When I went to visit, and I talked to the pilots, I realized that truth really is stranger than fiction, because as incredible as I'd made the search and rescue (SAR) scenes in my book, these pilots had stories of real SARs that were even more dramatic.


How did you find Sitka, the town?


It's still a frontier town. When you fly into the airport there you see this little fishing village on the end of an island the size of Delaware, and no other lights or other human habitation for hundreds of miles. When I went for a hike, one of the locals suggested I bring along bear mace. But bear mace comes in canisters the size of small fire extinguishers, and it seemed as if using it would just invite a mauling, so I decided against it. Then that same friendly local offered to lend me his revolver instead.


Do you think you got a sense of what challenges women pilots face in the Coast Guard, and specifically in Sitka?

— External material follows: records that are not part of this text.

-- ==== Sys2Proof/Machine/Protection.lean ====
section
/-!
DEFINITION. Memory encryption and integrity: keys, the counter tree, protected reads and writes, alarms, rebuilding,
retirement, the region table and memory tests (R342, R351 to R381).

Cryptography is idealised: a check passes exactly when memory returns what was last written under the current counters, which
the operand `Fetch` of an access says.
-/
namespace Sys2Proof.Machine

def State.engine (s : State) (e : Nat) : Engine := s.mem.engines.get e {}
def State.setEngine (s : State) (e : Nat) (x : Engine) : State := { s with mem := { s.mem with engines := s.mem.engines.set e x {} } }

/-- The key of a tree block (R352): level and index, leaf blocks at level 0. -/
def blockKey (level index : Nat) : Nat := level * 2 ^ 40 + index

/-- Size of the data area, and depth of the tree (R352). -/
def State.dataArea (s : State) (e : Nat) : Nat := s.fld (Reg.MPE_DSIZE e) 0 16 * 2 ^ 28
def State.depth (s : State) (e : Nat) : Nat := s.fld (Reg.MPE_DSIZE e) 16 4

/-- Whether a block contains another block or page (R353). -/
def blockCovers (level index level' index' : Nat) : Bool := decide (level' ≤ level ∧ index' / 8 ^ (level - level') = index)

/-! ## Region table and keys (R363, R364, R376) -/

/-- The enabled entries of the region table. -/
def State.regionEntries (s : State) : List Nat :=
  s.csr.filterMap (fun x => if keyDie x.1 = 4 ∧ keyUnit x.1 = 0x12 ∧ 0x100 ≤ keyInst x.1 ∧ keyOff x.1 = 8 ∧ wbit x.2 31 then some (keyInst x.1 - 0x100) else none)

def State.entryBase (s : State) (n : Nat) : Nat := (s.rd (Reg.MPE_RGN_BASE (0x100 + n))).toNat
def State.entryLimit (s : State) (n : Nat) : Nat := (s.rd (Reg.MPE_RGN_LIMIT (0x100 + n))).toNat

/-- The enabled entry that covers a system physical address (R363). -/
def State.entryOf (s : State) (a : Nat) : Option Nat :=
  s.regionEntries.find? (fun n => decide (s.entryBase n ≤ a / 65536) && decide (a / 65536 ≤ s.entryLimit n))

def State.entryMode (s : State) (n : Nat) : Nat := s.fld (Reg.MPE_RGN_CTL (0x100 + n)) 0 2
def State.entryKid (s : State) (n : Nat) : Nat := s.fld (Reg.MPE_RGN_CTL (0x100 + n)) 2 6

/-- Whether a key identifier is loaded and not being retired (MPE_KSTAT, R376). -/
def State.kidLoaded (s : State) (k : Nat) : Bool :=
  (if k < 32 then s.bit Reg.MPE_KSTAT_LO k else s.bit Reg.MPE_KSTAT_HI (k - 32)) && s.mem.retiring != some k

/-- Whether an agent holds a key identifier (MPE_AGKID); agents 10 to 15 hold none. -/
def State.agentHolds (s : State) (a k : Nat) : Bool :=
  decide (a < 10) && (if k < 32 then s.bit (Reg.MPE_AGKID_LO a) k else s.bit (Reg.MPE_AGKID_HI a) (k - 32))

/-- The home die of a queue, its instance there, and the key of one of its registers (R308, R327). -/
def homeOf (q : Nat) : Nat := if q / 128 < 16 then 4 else (q / 128 - 16) / 12
def instOf (q : Nat) : Nat := if q / 128 < 16 then q else q - 128 * (16 + 12 * homeOf q)

/-- The key identifier an access carries and that is honoured (R364). -/
def State.carried (s : State) (c : Consumer) (entry : Nat) : Option Nat :=
  let ofQueue (q : Nat) : Option Nat :=
    let w := s.rd (Reg.QM_QCFG0 (homeOf q) (instOf q))
    if s.agentHolds (wfld w 12 4) (wfld w 16 6) then some (wfld w 16 6) else none
  match c with
  | .queue q => ofQueue q
  | .facet q _ => ofQueue q
  | .port rg _ => if s.bit (Reg.MPE_RGKID rg) 6 then some (s.fld (Reg.MPE_RGKID rg) 0 6) else none
  | .test ch a =>
    let k := s.fld (Reg.DDR_MT_CTL ch) 4 6
    if s.agentHolds a k then some k else none
  | .agent a => if s.agentHolds a (s.entryKid entry) then some (s.entryKid entry) else none

/-- The agent an access is made as: a queue's owner, user logic, or the agent itself (R322, R364). -/
def State.consumerAgent (s : State) (c : Consumer) : Nat :=
  match c with
  | .queue q => s.fld (Reg.QM_QCFG0 (homeOf q) (instOf q)) 12 4
  | .facet q _ => s.fld (Reg.QM_QCFG0 (homeOf q) (instOf q)) 12 4
  | .port _ _ => 9
  | .agent a => a
  | .test _ a => a

/-- Bezel's access policy over the library (entry 255) and the control-die region (entry 254) (R505). [Log 30 DEDUCED] -/
def State.policyDenies (s : State) (n : Nat) (c : Consumer) (write : Bool) : Bool :=
  let a := s.consumerAgent c
  a != 8 && (n == 255 || (n == 254 && (write || decide (6 ≤ a))))

/-- Whether an access holds the key of the entry that covers it. -/
def State.hasKey (s : State) (c : Consumer) (entry : Nat) : Bool := s.carried c entry == some (s.entryKid entry)

/-- A line number written as 64 bytes, little-endian. -/
def lineBytes (n : Nat) : List Byte := (List.range 64).map (fun i => BitVec.ofNat 8 (n / 256 ^ i))

/-- Bytes, little-endian, as a number. -/
def bytesNat : List Byte → Nat
  | [] => 0
  | b :: t => b.toNat + 256 * bytesNat t

/-- The ciphertext of a line (R354): its counter block with j = 0 and its plaintext. -/
def ciphertext (e kid i major minor data : Nat) : Nat :=
  bytesNat (Config.cipher (e * 2 ^ 125 + kid * 2 ^ 119 + i * 2 ^ 84 + major * 2 ^ 20 + minor * 2 ^ 13) (lineBytes data))

/-! ## Pages and lines -/

/-- A page's leaf block (R353): as held, or as the newest rebuild that covers it left it (R374). -/
def State.page (s : State) (e p : Nat) : Page :=
  let g := s.engine e
  match g.pages.find? (fun x => x.1 == p) with
  | some x => x.2
  | none => match g.floors.find? (fun f => blockCovers f.1 f.2.1 0 p) with
    | none => {}
    | some (_, _, byEntry, other) =>
      match s.entryOf (s.systemAddress e (4096 * p)) with
      | none => { major := other }
      | some n => { major := byEntry.get n other }

/-- Put a leaf block: it is verified and dirty in the node cache (R358). -/
def State.setPage (s : State) (e p : Nat) (x : Page) : State :=
  let g := s.engine e
  s.setEngine e { g with pages := g.pages.set p x {}, verified := g.verified.set (blockKey 0 p) true false, dirty := g.dirty.set (blockKey 0 p) true false }

/-- Raise the high-water mark of the entry that covers a page (R360). -/
def State.raiseMark (s : State) (e p major : Nat) : State :=
  match s.entryOf (s.systemAddress e (4096 * p)) with
  | none => s
  | some n =>
    let g := s.engine e
    s.setEngine e { g with marks := g.marks.set n (max (g.marks.get n 0) major) 0 }

/-! ## The counter tree (R358, R359) -/

/-- Write back one dirty leaf or node: its counter in the parent increments, the parent becomes dirty; a counter that would
pass 2^56 − 1 holds the write-back (R358, R359). -/
def State.writeBack (s : State) (e level index : Nat) : State :=
  let g := s.engine e
  let k := blockKey level index
  if !(g.dirty.get k false) then s
  else
    let n := g.counters.get k 0
    if n = 2 ^ 56 - 1 then
      (s.setEngine e { g with stuck := if g.stuck.contains k then g.stuck else g.stuck ++ [k] }).flagErr (Reg.MPE_STAT e) 8 5 (errCode 12 6)
    else
      let d1 := g.dirty.set k false false
      let d2 := if level + 1 < s.depth e then d1.set (blockKey (level + 1) (index / 8)) true false else d1
      s.setEngine e { g with counters := g.counters.set k (n + 1) 0, dirty := d2 }

/-- Write back every dirty block of a level. -/
def State.writeBackLevel (s : State) (e level : Nat) : State :=
  ((s.engine e).dirty.filter (fun x => x.1 / 2 ^ 40 == level)).foldl (fun t x => t.writeBack e level (x.1 % 2 ^ 40)) s

/-- Write back every dirty leaf and node, children first (R358, R376). -/
def State.writeBackAll (s : State) (e : Nat) : State :=
  (List.range (s.depth e)).foldl (fun t l => t.writeBackLevel e l) s

/-- Evict blocks from the node cache: dirty ones are written back, all are fetched again before their next use (R358). -/
def State.evict (s : State) (e : Nat) (blocks : List (Nat × Nat)) : State :=
  blocks.foldl (fun t b =>
    let u := t.writeBack e b.1 b.2
    let g := u.engine e
    u.setEngine e { g with verified := g.verified.set (blockKey b.1 b.2) false false }) s

/-- Whether a page lies below a block whose write-back is held (R359). -/
def State.belowStuck (s : State) (e p : Nat) : Bool :=
  (s.engine e).stuck.any (fun k => blockCovers (k / 2 ^ 40 + 1) (k % 2 ^ 40 / 8) 0 p)

/-! ## The unverifiable list (R373) -/

/-- The entries in use of MPE_PLIST: number, level, index. -/
def State.unverifiable (s : State) (e : Nat) : List (Nat × Nat × Nat) :=
  s.csr.filterMap (fun x =>
    let o := keyOff x.1
    if keyDie x.1 = 4 ∧ keyUnit x.1 = 0x12 ∧ keyInst x.1 = e ∧ 0x100 ≤ o ∧ o < 0x300 ∧ o % 8 = 4 ∧ wbit x.2 31 then
      some ((o - 0x104) / 8, wfld x.2 0 4, (s.rd (x.1 - 4)).toNat)
    else none)

/-- Whether a page's tree path passes through a listed block. -/
def State.listed (s : State) (e p : Nat) : Bool := (s.unverifiable e).any (fun x => blockCovers x.2.1 x.2.2 0 p)

/-- Whether an engine is in lock. -/
def State.locked (s : State) (e : Nat) : Bool := s.bit (Reg.MPE_STAT e) 7

/-- Enter lock (R373, R375). [Log 120 DEDUCED] -/
def State.engineLock (s : State) (e row : Nat) : State :=
  if s.locked e then s else (s.flag (Reg.MPE_STAT e) 7).raise 6 (errCode 12 row) 4 0x12 e

/-- Free the list entries a test names. -/
def State.unlist (s : State) (e : Nat) (drop : Nat × Nat × Nat → Bool) : State :=
  ((s.unverifiable e).filter drop).foldl (fun t x => (t.wr (Reg.MPE_PLIST_HI e x.1) 0).wr (Reg.MPE_PLIST_LO e x.1) 0) s

/-- Enter a block in the unverifiable list; inside a listed subtree nothing is added, above listed entries they are replaced,
and a full list puts the engine in lock (R373). -/
def State.enlist (s : State) (e level index : Nat) : State :=
  let l := s.unverifiable e
  if l.any (fun x => blockCovers x.2.1 x.2.2 level index) then s
  else
    let t := s.unlist e (fun x => blockCovers level index x.2.1 x.2.2)
    match (List.range 64).find? (fun n => !((t.unverifiable e).any (fun x => x.1 == n))) with
    | none => t.engineLock e 4
    | some n =>
      let u := (t.wr (Reg.MPE_PLIST_LO e n) (BitVec.ofNat 32 index)).wr (Reg.MPE_PLIST_HI e n) (BitVec.ofNat 32 (level + 2 ^ 31))
      u.setBit (Reg.MPE_STAT e) 6 (decide (64 ≤ (u.unverifiable e).length))

/-! ## Alarms (R369 to R371) -/

/-- A queue of the queue managers. -/
def State.queue (s : State) (q : Nat) : Queue := s.net.queues.get q {}
def State.setQueue (s : State) (q : Nat) (x : Queue) : State := { s with net := { s.net with queues := s.net.queues.set q x {} } }

/-- A queue register. -/
def State.qreg (_ : State) (q off : Nat) : Nat := regKey (homeOf q) 0x0A (instOf q) off
def State.qstat (s : State) (q : Nat) : Nat := s.qreg q 0x028

/-- The first error of a home since `valid` was cleared (QM_ERR). -/
def State.firstError (s : State) (q code : Nat) : State :=
  let key := Reg.QM_ERR (homeOf q)
  if s.bit key 31 then s
  else s.wr key (BitVec.ofNat 32 (2 ^ 31 + b2n (s.bit key 16) * 65536 + code * 4096 + instOf q))

/-- An integrity alarm names a queue: ALARMED from any state but DISABLED (R320, R370). -/
def State.alarmQueue (s : State) (q : Nat) : State :=
  let x := s.queue q
  if x.state = .disabled ∨ x.state = .alarmed then s
  else ((s.setQueue q { x with state := .alarmed, code := 12 }).flag (s.qstat q) 27).firstError q 12

/-- Contain a consumer (R370). -/
def State.contain (s : State) (e : Nat) (c : Consumer) : State :=
  match c with
  | .queue q => s.alarmQueue q
  | .facet q lg =>
    let contained := (s.queue q).state == .alarmed
    let t := s.alarmQueue q
    let die := lg / 256
    let rg := lg / 16 % 16
    if s.bit (Reg.MPE_CTL e) 1 && !contained then t.raiseUrgent die (t.physOf die rg (lg % 16)) (s.fld (Reg.MPE_CTL e) 16 16) 1 else t
  | .port rg p => s.flag (Reg.MPE_FENCE ((4 * rg + p) / 32)) ((4 * rg + p) % 32)
  | .agent _ => s
  | .test _ _ => s

/-- The kind, queue and identity fields of an alarm-log entry. -/
def consumerFields : Consumer → Nat × Nat × Nat
  | .queue q => (0, q, 0)
  | .port rg p => (1, 0, 4 * rg + p)
  | .facet q lg => (2, q, lg)
  | .agent a => (3, 0, a)
  | .test _ a => (3, 0, a)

There has only been one woman pilot posted to Sitka in the Air Station's history. She left only a year or so before my visit, so many of the pilots I met had flown with her. But the pilot who read the manuscript for me to double check for general terminology and accuracy asked me if I'd intentionally based my main character on the actual woman. Of course I had not, but he said the resemblance was eerie. So I guess that I did get a sense of the difficulties facing women pilots in the Coast Guard, and in creating what I hoped to be a believable character, managed to get pretty close to reality.

And as for Sitka, it's a man's world up there. Most of the leisure activities involve hunting, fishing, or ATV riding—not exactly activities popular with most women. Then most of the male pilots are married, so when the families get together, the wives can talk with each other while the men stand around the barbeque. It's not a social structure that a single woman pilot can fit into easily and be accepted.


You've made a point of writing strong women characters in both SAVED and your first novel, KILL ME FIRST. How do you think your heroines are different from others in fiction today?


Thankfully, these days strong women characters are not as scarce as they once were, but I do think there are some things that make my two heroines unusual. What distinguished Sarah Shepherd in KILL ME FIRST was that she was over fifty and had been a house wife most of her life. But that didn't mean she couldn't still be sexy and adventurous, and even a little dangerous. I think no matter what someone's outward appearance, strange and unusual things can lurk below the surface.

In SAVED, the difference is not so much age as genre. You have plenty of female detectives in mysteries and thrillers, but not many women holding their own against the boys in the action–thriller genre. In books by Ludlum and Clancy women are there to be protected, to provide romance, and ultimately, to get out of the way of the men. In my books, the men have a good run for their money.


Are you, yourself, a risk–taker or adrenaline addict?


That's the most ironic thing of all. I couldn't be farther from an adrenaline addict. In fact, there is a skydiving scene in the book, and when I was doing research I felt like it might be my duty to go at least once. Of course it was the last thing I wanted to do, so I asked my mother (who is acrophobic) if she thought I should go. She promptly responded, "Absolutely not," and I, in great relief, agreed. However, I didn't let the research suffer too much. I was going to Las Vegas for other background research, and I found a place in town with "Indoor Skydiving". It recreates the feel of freefall with a huge vertical fan, Willie Wonka style. It was a blast—without the slightest tinge of risk.